How the Creatine Price Index Works
Cost per gram
All products are standardised using a cost-per-gram and cost-per-serving (5g) approach. This removes the impact of tub size, packaging, or marketing claims and allows like-for-like comparison.
What’s included
The index focuses on unflavoured creatine monohydrate products from major brands. Prices are based on the listed product cost at the time of checking and exclude personalised discount codes or short-term flash sales where possible.
Update frequency
Prices are checked and updated weekly on a consistent schedule. This allows meaningful tracking of price movements over time rather than reacting to daily fluctuations.
Price alone shouldn’t drive the decision. Understanding cost per gram is useful, but it’s only one factor when deciding whether to take creatine, alongside safety, dosage, and whether it actually fits your needs.

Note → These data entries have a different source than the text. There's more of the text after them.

-- ==== Sys2Proof/Syntax.lean ====
section
/-!
DEFINITION. The commands of the Olifar 9600: one constructor of `Instr` for each row of spec/opcode_table.json, with
the operands the row takes from outside. The rows give no bits. A command names the port, channel, ring, core, bench
or unit it acts on, carries the bytes of the structure it handles, what its reads of host memory returned (`none`
is a read that failed under R46), and the choices the manual leaves to the device.
-/

namespace Sys2Proof

/-- PCIe device power state of a function (R42). D3cold is D3cold with power kept to the device (R111). -/
inductive DState where
  | d0
  | d3hot
  | d3cold
  deriving DecidableEq, Repr

/-- What one poll of a doorbell group read through each port (R85): the 64 doorbell words of the group, in channel
order, or `none` where no read was made through the port or the read failed (R46). -/
structure GroupRead where
  via0 : Option (List W)
  via1 : Option (List W)
  deriving DecidableEq, Repr

/-- A Dovetail frame (R184): the header's fields, the payload without its padding, FCRC, and for a frame received whether every
codeword of it was good (R185). FSPEC is one number, byte 16 of the header at bits 7 to 0. -/
structure Frame where
  ftype : Byte
  fflags : Byte := 0
  fseq : BitVec 32 := 0
  ack : BitVec 32 := 0
  credit : BitVec 32 := 0
  fspec : BitVec 96 := 0
  payload : Bytes := []
  fcrc : BitVec 32 := 0
  good : Bool := true
  deriving DecidableEq, Repr

/-- One prefix of an instruction with its payload byte where it has one (R316). -/
inductive Pfx where
  | osz
  | dlen (p : Byte)
  | key (p : Byte)
  | strict
  | lock
  | au (p : Byte)
  | relaxed
  | nt
  deriving DecidableEq, Repr

/-- A memory specifier as it stands in the instruction (R318): its three bytes and the displacement bytes, of which
AMODE says how many there are. -/
structure MemSpec where
  data : Byte
  b1 : Byte
  b2 : Byte
  disp : BitVec 32 := 0
  deriving DecidableEq, Repr

/-- The operand bytes of a customer instruction in every layout of R451: register bytes, immediates, and the memory
specifier. The layout the binding names says which of them the instruction has. -/
structure CustOps where
  r0 : Byte := 0
  r1 : Byte := 0
  r2 : Byte := 0
  r3 : Byte := 0
  imm8a : Byte := 0
  imm8b : Byte := 0
  imm32 : BitVec 32 := 0
  m : MemSpec := ⟨0, 0, 0, 0⟩
  deriving DecidableEq, Repr

/-- An engine of a bench: signature engine `kiln × 8 + engine`, or cipher engine 0 to 3 (R39, R276). -/
inductive EngineRef where
  | signature (n : Nat)
  | cipher (n : Nat)
  deriving DecidableEq, Repr

/-- What an SRAM scrub unit found beyond correction (R483): nothing, a word of a device structure (staging SRAM, key
array, granule map or hub directory), or a line of core-local SRAM or pool, by its 64-byte line number. -/
inductive SramBad where
  | none
  | structure_
  | poolLine (line : Nat)
  deriving DecidableEq, Repr

/-- A host write to configuration space (R42, R44, R197): the fields the manual gives an effect. -/
inductive CfgWrite where
  | busMaster (v : Bool)
  | relaxedOrdering (v : Bool)
  | maxPayload (v : BitVec 3)
  | maxReadRequest (v : BitVec 3)
  | tag10 (v : Bool)
  | msixEnable (v : Bool)
  | msixFunctionMask (v : Bool)
  | aspmL1 (v : Bool)
  | bar0 (v : W)
  | aerMask (v : BitVec 32)
  | aerSeverity (v : BitVec 32)
  /-- Uncorrectable Error Status: a 1 clears the bit. -/
  | aerStatusClear (v : BitVec 32)
  deriving DecidableEq, Repr

/-- What a port's link has trained to (R42, R47): lanes, the rate in tenths of GT/s, and whether it runs in FLIT mode. -/
structure LinkTrain where
  lanes : Nat := 0
  rate : Nat := 0
  flit : Bool := false
  deriving DecidableEq, Repr

/-- A field of an MSI-X table entry as the host writes it (R53, R54). -/
inductive MsixWrite where
  | mask (v : Bool)
  | address (v : W)
  | data (v : BitVec 32)
  deriving DecidableEq, Repr

/-- A part that a self-test or a fault names (R508, R537). -/
inductive PartRef where
  | core (bench pos : Nat)
  | signature (bench n : Nat)
  | cipher (bench n : Nat)
  | gddr (ch : Nat)
  | mram (die : Nat)
  deriving DecidableEq, Repr
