/-- The key in the block, where the authenticator verifies. -/
def State.importedKey (s : State) (e : W512) (data : Bytes) : Option Bytes :=
  let block := importBlock data
  match s.kbpk e data, Config.keyBlockHeader block with
  | some k, some h =>
    if Config.keyBlockOk k block then some (bytesOf (keyBytes h.alg (sizeOf h) h.mode) (Config.keyBlockKeyByte k block)) else none
  | _, _ => none

/-- Order 4 of IMPORT_KEY: the content of the buffer, and the header it yields (R252 to R254). A public key in the block is
validated where the block can be opened. -/
def State.importContent (s : State) (e : W512) (data : Bytes) : Option Config.KeyHeader :=
  let agreed : Bool := formOf e == 1
  let mid : Bool := if agreed then allZero ((data.drop 48).take 48) && Config.publicKeyValid 0 ((data.drop 96).take 96)
    else allZero ((data.drop 96).take 96)
  match Config.keyBlockHeader (importBlock data) with
  | none => none
  | some h =>
    let publicOk : Bool := h.usage != 0x5330 || h.mode != 0x56 ||
      (s.importedKey e data).all (fun k => Config.blockKeyValid h.alg (sizeOf h) k)
    if mid && headerOk h && publicOk && (!agreed || h.version == 0x44) &&
        (formOf e != 2 || (h.usage == 0x4B30 && h.alg == 0x41 && h.bits == 256)) then some h
    else none

/-- Units of 64 bytes that a key of `n` bytes takes once wrapped: 8 bytes more than the key, which is a multiple of 8 bytes
(R244). -/
def wrapUnits (n : Nat) : Nat := ceilDiv (8 * ceilDiv n 8 + 8) 64

/-- Units in use in each bench's copy (R244). -/
def State.unitsUsed (s : State) : Nat :=
  s.vault.slots.foldl (fun n v => if v.2.st = .loaded then n + wrapUnits v.2.bytes else n) 0

/-- Order 5 of IMPORT_KEY (R244, R245, R254, R255). -/
def State.importState (s : State) (e : W512) (data : Bytes) (h : Config.KeyHeader) : Bool :=
  let v := s.vslot (targetOf e)
  let tdes : Bool := h.version == 0x42 || h.alg == 0x54
  let free := 1572864 + (if v.st = .loaded then wrapUnits v.bytes else 0)
  (s.home).isSome && (s.tdesOn || !tdes) &&
    (if formOf e = 2 then
      (s.sealKey (targetOf e)).isNone && decide (s.vault.sealKeys.length < 4) && !importRestore e
    else
      decide (s.unitsUsed + wrapUnits (keyBytes h.alg (sizeOf h) h.mode) ≤ free) &&
        (if importRestore e then v.st == .absent && v.hash == Config.sha256 data && v.epoch == s.vault.epoch
          else v.st == .empty || v.gen != genMax))

/-- Order 6 of IMPORT_KEY: where no key is there to check the authenticator under, order 7 fails (R254). -/
def State.importSigned (s : State) (e : W512) (data : Bytes) : Bool :=
  (s.kbpk e data).isNone || (s.importedKey e data).isSome

/-- What the KBPK token's key must be for a block (R253, R265, order 7 of R250). -/
def State.kbpkFits (s : State) (h : Config.KeyHeader) (v : VSlot) : Bool :=
  v.usage == 0x4B30 && v.alg == (if h.version = 0x44 then 0x41 else 0x54) && (v.alg != 0x54 || s.tdesOn)

/-- Order 7 of IMPORT_KEY (R250, R252, R255). -/
def State.importTokens (s : State) (e : W512) (data : Bytes) (h : Config.KeyHeader) : Option Nat :=
  let lo := if formOf e = 2 then 0 else targetOf e
  let count := if formOf e = 2 then 2 ^ 20 else 1
  let r := importRestore e
  match s.tokenBad (data.take 48) { format := 2, rights := 0x200, lo := lo, count := count, restore := r } false (fun _ => true) with
  | some st => some st
  | none =>
    if formOf e = 1 then none
    else s.tokenBad ((data.drop 48).take 48) { format := 1, rights := 0x80, restore := r } false (s.kbpkFits h)

/-- Orders 1 to 7 of IMPORT_KEY. -/
def State.importBad (s : State) (e : W512) (data : Option Bytes) : Option Nat :=
  if !importFields e then some stField
  else match data with
  | none => some stDmaFault
  | some d =>
    let d := padTo (dataLenOf e) d
    match s.importContent e d with
    | none => some stField
    | some h =>
      if !s.importState e d h then some stState
      else if !s.importSigned e d then some stSignature
      else s.importTokens e d h

/-- IMPORT_KEY takes effect (R243, R254, R255). -/
def effImportKey (data : Option Bytes) : Effect := fun s h =>
  let e := h.entry
  let d := padTo (dataLenOf e) (data.getD [])
  let n := targetOf e
  let key := (s.importedKey e d).getD []
  if formOf e = 2 then
    ({ s with vault := { s.vault with sealKeys := s.vault.sealKeys ++ [(n, BitVec.ofNat 256 (beVal key))] } }, 0, 0)
  else
    let v := s.vslot n
    let k := (Config.keyBlockHeader (importBlock d)).getD default
    let gen := if v.st = .empty || importRestore e then v.gen else min genMax (v.gen + 1)
    let copies := [0, 1, 2, 3].map (fun b => bytesOf (8 * ceilDiv key.length 8 + 8) (Config.keyWrapByte (s.bench b).kek key))
    ((s.setVslot n { st := .loaded, gen := gen, alg := k.alg, size := sizeOf k, usage := k.usage, mode := k.mode, exp := k.exp
                     ver := k.ver, hash := Config.sha256 d, key := key, copies := copies, epoch := s.vault.epoch }).purgeKey n, 0, 0)

/-! ### ISSUE_TOKEN -/

/-- Orders 2 and 3 of ISSUE_TOKEN (R256). -/
def issueFields (e : W512) : Bool :=
  let kind := W512.fld e 24 1
  let flags := W512.fld e 25 1
  let rights := W512.fld e 26 2
  let span := W512.fld e 31 1
  let target := targetOf e
  let bound := nbit flags 0
  commonOk e && dataLenOf e == 96 && decide (kind < 3) && decide (flags < 4) && (kind == 0 || flags == 0) &&
    (if bound then decide (W512.fld e 28 2 < 4096) else W512.fld e 28 2 == 0) && decide (W512.fld e 32 8 < W512.fld e 40 8) &&
    zeroIn e 48 56 &&
    (match kind with
      | 0 => decide (1 ≤ rights) && decide (rights < 256) && span == 0 && decide (target < 2 ^ 20)
      | 1 => decide (1 ≤ rights) && decide (rights < 2048) && rights % 256 == 0 && decide (span ≤ 20) &&
          target % 2 ^ span == 0 && decide (target < 2 ^ 20)
      | _ => rights == 0x0700 && span == 20 && target == 0)

/-- A root delivery that is outstanding answers a KIND 2 request (R256). -/
def State.rootDue (s : State) (e : W512) : Bool := W512.fld e 24 1 == 2 && s.vault.rootOut

/-- Order 5 of ISSUE_TOKEN (R245, R256). -/
def State.issueState (s : State) (e : W512) : Bool :=
  let kind := W512.fld e 24 1
  (s.home).isSome && (s.rootDue e || (s.sealKey (W512.fld e 30 1)).isSome) &&
    (kind != 2 || !s.vault.active || s.vault.rootOut) &&
    !(kind == 0 && nbit (W512.fld e 25 1) 1 && (s.vslot (targetOf e)).gen == genMax)

/-- A provisioning token asked for is contained in the one presented (R256). -/
def contained (e : W512) (t : Bytes) : Bool :=
  (W512.fld e 26 2 &&& tkRights t) == W512.fld e 26 2 && tkCovers t (targetOf e) (2 ^ W512.fld e 31 1) &&
    decide (tkFrom t ≤ W512.fld e 32 8) && decide (W512.fld e 40 8 ≤ tkUntil t)

/-- Order 7 of ISSUE_TOKEN (R250, R256). -/
def State.issueTokens (s : State) (e : W512) (t : Bytes) : Option Nat :=
  let kind := W512.fld e 24 1
  if kind = 2 then none
  else match s.tokenBad t { format := 2, rights := 0x100, lo := targetOf e, count := 1 } false (fun _ => true) with
  | some st => some st
  | none => if kind = 1 && !contained e t then some stRights else none

/-- Orders 1 to 7 of ISSUE_TOKEN. -/
def State.issueBad (s : State) (e : W512) (data : Option Bytes) : Option Nat :=
  if !issueFields e then some stField
  else match data with
  | none => some stDmaFault
  | some d =>
    let t := padTo 48 d
    if W512.fld e 24 1 = 2 && !allZero t then some stField
    else if !s.issueState e then some stState
    else s.issueTokens e t

/-- The token that ISSUE_TOKEN makes (R249, R256). -/
def State.newToken (s : State) (e : W512) : Bytes :=
  let kind := W512.fld e 24 1
  let flags := W512.fld e 25 1
  let gen := if kind = 0 then (s.vslot (targetOf e)).gen + (if nbit flags 1 then 1 else 0) else s.vault.provGen
  s.sealToken (tokenHead (if kind = 0 then 1 else 2) (flags % 2) (W512.fld e 26 2) (targetOf e) gen (W512.fld e 28 2)
    (W512.fld e 31 1) (W512.fld e 30 1) (W512.fld e 32 8) (W512.fld e 40 8))

/-- A token written to bytes 48 to 95 of the data buffer; a failed write is DMA_FAULT (R69, R256). -/
def State.writeToken (s : State) (p : Nat) (e : W512) (t : Bytes) (wrOk : Bool) : State × Nat × W :=
  if wrOk && (s.port p).masters then (s.emitOut (.hostWrite p (BitVec.ofNat 64 (dataAddrOf e + 48)) t false), 0, 48)
  else (s, stDmaFault, 0)

/-- ISSUE_TOKEN takes effect (R247, R256, R257). -/
def effIssueToken (p : Nat) (wrOk : Bool) : Effect := fun s h =>
  let e := h.entry
  let t := if s.rootDue e then s.vault.root else s.newToken e
  let r := s.writeToken p e t wrOk
  if W512.fld e 24 1 = 2 then
    ({ r.1 with vault := { r.1.vault with active := true, root := t, rootOut := decide (r.2.1 ≠ 0) } }, r.2)
  else r

/-! ### REVOKE_SLOT -/

/-- PROVISIONING and SEALING of REVOKE_SLOT. -/
def revokeProv (e : W512) : Bool := nbit (W512.fld e 24 1) 1
/-- SEALING. -/
def revokeSealing (e : W512) : Bool := nbit (W512.fld e 24 1) 2
/-- ERASE. -/
def revokeErase (e : W512) : Bool := nbit (W512.fld e 24 1) 0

Frequently asked questions
Why do creatine prices vary so much?
Creatine prices vary due to branding, marketing spend, flavouring, packaging size, and distribution costs. When products use creatine monohydrate, the active ingredient is chemically identical, so higher prices do not necessarily reflect higher effectiveness.
Are Amazon prices used for the Creatine Price Index?
No. Prices are tracked independently. Retailer links, including Amazon, are provided only as a convenience for readers who wish to view or purchase a product.
Is cheaper creatine lower quality?
Not necessarily. For creatine monohydrate, lower prices usually reflect reduced branding or marketing costs rather than differences in purity or performance.
How often will price changes appear?
Price movement indicators appear once at least two weekly data points are available. Early weeks focus on establishing a reliable baseline.
Why doesn’t the price always match retailer checkout prices?
Retailer prices can change due to promotions, stock levels, or dynamic pricing. The index reflects the price at the time of checking and is intended to show relative value, not real-time checkout pricing.
Is this purchasing or medical advice?
No. The Creatine Price Index is informational only and does not replace professional dietary or medical advice.